Two of my proudest works are two films which I wrote and directed, Cleo Brown and The Girl Who Fell from the Tree. In both of these films, I give a creative perspective on race relations in America from my point of view as a black man growing up in this country. As a filmmaker, I feel that it is my duty to use my creativity to shine a light on issues and topics that the general public may be privy to. Previews for both films can be seen on my website I just began my festival run for one of the films and I am very excited to see where it takes me. I also just published my first children’s book “Can I Touch Your Hair.” With this book, my goal is to teach young girls to love themselves and to find the inner strength that comes from being different from everyone else. It is great for the home as a bedtime story or school as a class read because it teaches children tolerance for those who are different and provides representation for young black children. The book “Can I Touch Your Hair can be found on Amazon and Google books.

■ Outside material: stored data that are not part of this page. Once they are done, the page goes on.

-- ==== Sys2Proof/Syntax.lean ====
section
/-! DEFINITION. The commands of the panel (Instr, one constructor per row of the operation table) and the data their
operands carry. -/

namespace Sys2Proof

/-- Who makes a register access (R57, R163, R167, R170, R494): the host over PCIe, a management port, control core c of a
site through its local map, the panel's own hub, or another mesh requester through a space-0x2 PPA. -/
inductive Requester where
  | host
  | mgmt (port : Nat)
  | core (site c : Nat)
  | hub
  | mesh (node : Nat)
  deriving DecidableEq, Repr

/-- One port of one node of the mesh (R242): a site, a ring node, or 84 for the hub. -/
structure PortRef where
  node : Nat
  port : Nat
  deriving DecidableEq, Repr

/-- What a ring slot answers to the probe of its border router (Table 1.6 step 4): the side, the slot of that side
(0 a, 1 b), the kind code of R52 and the stepping. -/
structure RingAnswer where
  side : Nat
  slot : Nat
  kind : Nat
  step : Nat
  deriving DecidableEq, Repr

/-- A discovery probe as it reaches a stack (Table 1.6 step 3): the hub port it left by, the physical edges it entered
and left each earlier stack by, the edge it enters this stack by, and what the ring slots of this stack answer. -/
structure Probe where
  hport : Nat
  hops : List (Nat × Nat)
  entry : Nat
  ring : List RingAnswer
  deriving DecidableEq, Repr

/-- Where an activation vector comes from (R70, R92): the chain of an array row, or the re-run feed of an idle spare. -/
inductive EntryFeed where
  | row (r : Nat)
  | rerun (a : Nat)
  deriving DecidableEq, Repr

/-- A physical disturbance of one entry in one array: a parity error on the bank row read (R84), or an error of the
column path that adds delta to one column's sum. -/
inductive EntryFault where
  | parity (a : Nat)
  | column (a col : Nat) (delta : Int)
  deriving DecidableEq, Repr

/-- What the error code of a memory word finds: nothing, a corrected error, or an uncorrectable one. -/
inductive Ecc where
  | clean
  | corrected
  | uncorrectable
  deriving DecidableEq, Repr

/-- A physical disturbance of one vector instruction (R140, R156): none, a corrected or an uncorrectable word of
scratch or of program memory, or a disagreement inside a checked pair. -/
inductive CoreFault where
  | none
  | scratchCorrected
  | scratchUncorrectable
  | progCorrected
  | progUncorrectable
  | disagree
  deriving DecidableEq, Repr

/-- The halted unit that CC0 reports (R166). -/
inductive FaultUnit where
  | array (a : Nat)
  | vector (v : Nat)
  deriving DecidableEq, Repr

/-- A mesh packet (R247, Table 7.4): its header fields, its data bytes, and which of its flits carry POISON (bit k for
flit k). STAMP is left out: it only chooses which packet waits (R256). view names the site, the handle and the logical offset of an
access through a gather or transposed view, which the die that holds the data resolves (R213, R235). -/
structure Packet where
  dst : Nat
  src : Nat
  type : Nat
  mask : Nat := 0
  len : Nat := 1
  bytes : Nat := 0
  tag : Nat := 0
  tree : Nat := 0
  seq : Nat := 0
  digest : Nat := 0
  ppa : Nat := 0
  lane : Nat := 0
  data : List Nat := []
  poison : Nat := 0
  view : Option (Nat × Nat × Nat) := none
  deriving DecidableEq, Repr

/-- One write that reaches a Gelat write port in a cycle (R223): its class (0 execute engine, 1 mesh, 2 control core, 3
repair engine, 4 scrubber), the requester as R59 names it, the PPA, the bytes and whether they are poisoned. -/
structure PortWrite where
  cls : Nat
  node : Nat
  unit : Nat
  ppa : Nat
  data : List Nat
  poison : Bool
  deriving DecidableEq, Repr

/-- What the decoder finds in one row that the scrubber reads (R215, R217, R224): the bits corrected in each codeword with a
correctable error, the bits still corrected when the written-back row is read again (R226), and the uncorrectable
codewords by their place in the row. -/
structure RowErrors where
  corrected : List Nat := []
  again : Nat := 0
  bad : List Nat := []
  deriving DecidableEq, Repr

/-- How the training of an HBM stack ends (R232). -/
inductive TrainResult where
  | trained
  | unsupported
  | failed
  deriving DecidableEq, Repr

/-- A PARAM control flit's payload (Table 9.5). -/
structure ParamFlit where
  version : Nat
  rate : Nat
  panel : Nat
  link : Nat
  credits : List Nat
  replay : Nat := 2048
  deriving DecidableEq, Repr

/-- A Gale transport packet (Tables 9.6 and 9.7): its header fields, the digest words of a collective packet, and its data. -/
structure GalePacket where
  dpanel : Nat
  spanel : Nat
  dcnd : Nat
  type : Nat
  stream : Nat
  len : Nat
  psn : Nat := 0
  apsn : Nat := 0
  status : Nat := 0
  poison : Bool := false
  offset : Nat := 0
  ref : Nat := 0
  digests : List Nat := []
  data : List Nat := []
  deriving DecidableEq, Repr

/-- What the hub reads of a module on insertion (R353, R354): its CMIS revision, whether every bank has both Applications, its
maximum power in W, whether it has the vendor pages, its 16-byte vendor serial and its certificate. -/
structure ModuleId where
  cmis : Nat
  apps : Bool
  maxPower : Nat
  vendorPages : Bool
  serial : List Nat
  deriving DecidableEq, Repr

/-- What MOD_INT_N reports (R357, R565): a module-level alarm, a data path that left its activated state, or a bus that failed all
its retries. -/
inductive ModuleFlag where
  | alarm
  | pathLost (bank : Nat)
  | busFailed
  | none
  deriving DecidableEq, Repr

/-- One sample of a segment's output meter (R398): the segment, mV and mA. -/
structure SegReading where
  g : Nat
  mv : Nat
  ma : Nat
  deriving DecidableEq, Repr

/-- What the LSR of the domain that PWR_TEL_SEL selects reports (R398): its sense voltage in mV, its current in 0.1 A, the LSR chiplet's
temperature in °C and the current of each phase in 0.1 A. -/
structure Telemetry where
  vsense : Nat
  idom : Nat
  temp : Int
  phases : List Nat
  deriving DecidableEq, Repr

/-- One sample of every meter (R398): VIN as each bar reads it, in mV, the currents of the bars in mA, the level of PWROK, whether a bar's
readings disagree with the standby converter's by more than 5 % (R401), the segments that deliver power, the LSR input powers
of stacks (by site) and ring positions (0 to 43) in mW, and the telemetry of the selected domain. -/
structure MeterSample where
  vinA : Nat
  vinB : Nat
  ia : Nat
  ib : Nat
  pwrok : Bool
  disagree : Bool := false
  segs : List SegReading := []
  stackList : List (Nat × Nat) := []
  rings : List (Nat × Nat) := []
  tel : Option Telemetry := none
  deriving DecidableEq, Repr

/-- One sample of a hot spot (R406, R407): the node, the spot, and the readings of sensors A and B in 0.1 °C; a single-sensor spot gives A
only. -/
structure SpotReading where
  node : Nat
  spot : Nat
  a : Int
  b : Option Int := none
  deriving DecidableEq, Repr

/-- The power of a domain over the last 100 µs (R429): site, domain and mW. -/
structure DomainPower where
  site : Nat
  dom : Nat
  mw : Nat
  deriving DecidableEq, Repr

/-- One coolant sample (R413): T_in and T_out in 0.1 °C, the flow sensors in 0.1 L/min and the differential pressure in 0.1 kPa, as the
sensors read. -/
structure CoolantReading where
  tIn : Int
  tOut : Int
  flowA : Int
  flowB : Int
  dp : Int
  deriving DecidableEq, Repr

/-- The latency of a link end (R446): the picoseconds from the launch of a beat at the sending port to its capture at this end. -/
structure LinkDelay where
  site : Nat
  port : Nat
  ps : Nat
  deriving DecidableEq, Repr

/-- A PTP message as a management port receives it (R458, IEEE 1588-2019): its domain, whether it came over IPv6, its source port identity, its
sequence number, the two-step flag, the timestamp it carries and its correctionField in ns, and the hardware receive timestamp in ns of
local Isobar time. -/
structure PtpMsg where
  domain : Nat
  ipv6 : Bool
  source : Nat
  seq : Nat
  twoStep : Bool := false
  ts : Int := 0
  corr : Int := 0
  rx : Int := 0
  deriving DecidableEq, Repr

/-- A frame that a guest sends (Table 16.9): TYPE, TAG, BYTES, ERR and the data bytes. -/
structure GuestFrame where
  type : Nat
  tag : Nat
  bytes : Nat
  err : Bool := false
  data : List Nat := []
  deriving DecidableEq, Repr

/-- What unmasks MSI-X messages (R558): a vector's mask bit, or MSI-X Enable and Function Mask of the Message Control word. -/
inductive MsixWrite where
  | vector (v : Nat) (masked : Bool)
  | control (enable mask : Bool)
  deriving DecidableEq, Repr

/-- A Neighbor Discovery message (R560): a solicitation of an address, an advertisement of one, or a router's advertisement of a prefix for
SLAAC (the upper 64 bits; used says that it may be). -/
inductive NdMessage where
  | solicitation (target : Nat)
  | advertisement (target : Nat)
  | router (prefix64 : Nat) (used : Bool)
  deriving DecidableEq, Repr

/-- A DHCPv4 reply (R561): its message type (2 OFFER, 5 ACK, 6 NAK), the address, its prefix length, and the server. -/
structure DhcpMsg where
  kind : Nat
  addr : Nat := 0
  prefixLen : Nat := 0
  server : Nat := 0
  deriving DecidableEq, Repr

/-- An access of a control core through its local map (R161): a load, a store, an atomic (LR 2, SC 3, AMOSWAP 1, AMOADD 0, AMOXOR 4, AMOOR 8, AMOAND
12, AMOMIN 16, AMOMAX 20, AMOMINU 24, AMOMAXU 28, as RISC-V numbers them), or a FENCE. -/
inductive CoreAccess where
  | load (addr bytes : Nat)
  | store (addr bytes value : Nat)
  | atomic (op addr bytes value : Nat)
  | fence
  deriving DecidableEq, Repr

Have you learned any interesting or important lessons due to the Covid-19 Crisis?
Covid-19 has taught me a lot. One thing it has taught me is don’t believe everything the media tells you. I won’t go too much into that. The main thing that I have learned is to push myself when no one else is pushing. To still be productive and creative when it is not assigned or there is no check coming in. I learned that when you feel like giving up and the world is crumbling around you, just stop and breathe and keep going because your not the only one in this position who feels like this. And if they can keep going, you can keep going. The reward lies at the end of the tunnel but you have to keep going to make it through the tunnel. Also, I learned how to be a better husband to my wife, who I married during Covid-19. But that was all her teaching, I can’t take all the credit for that one.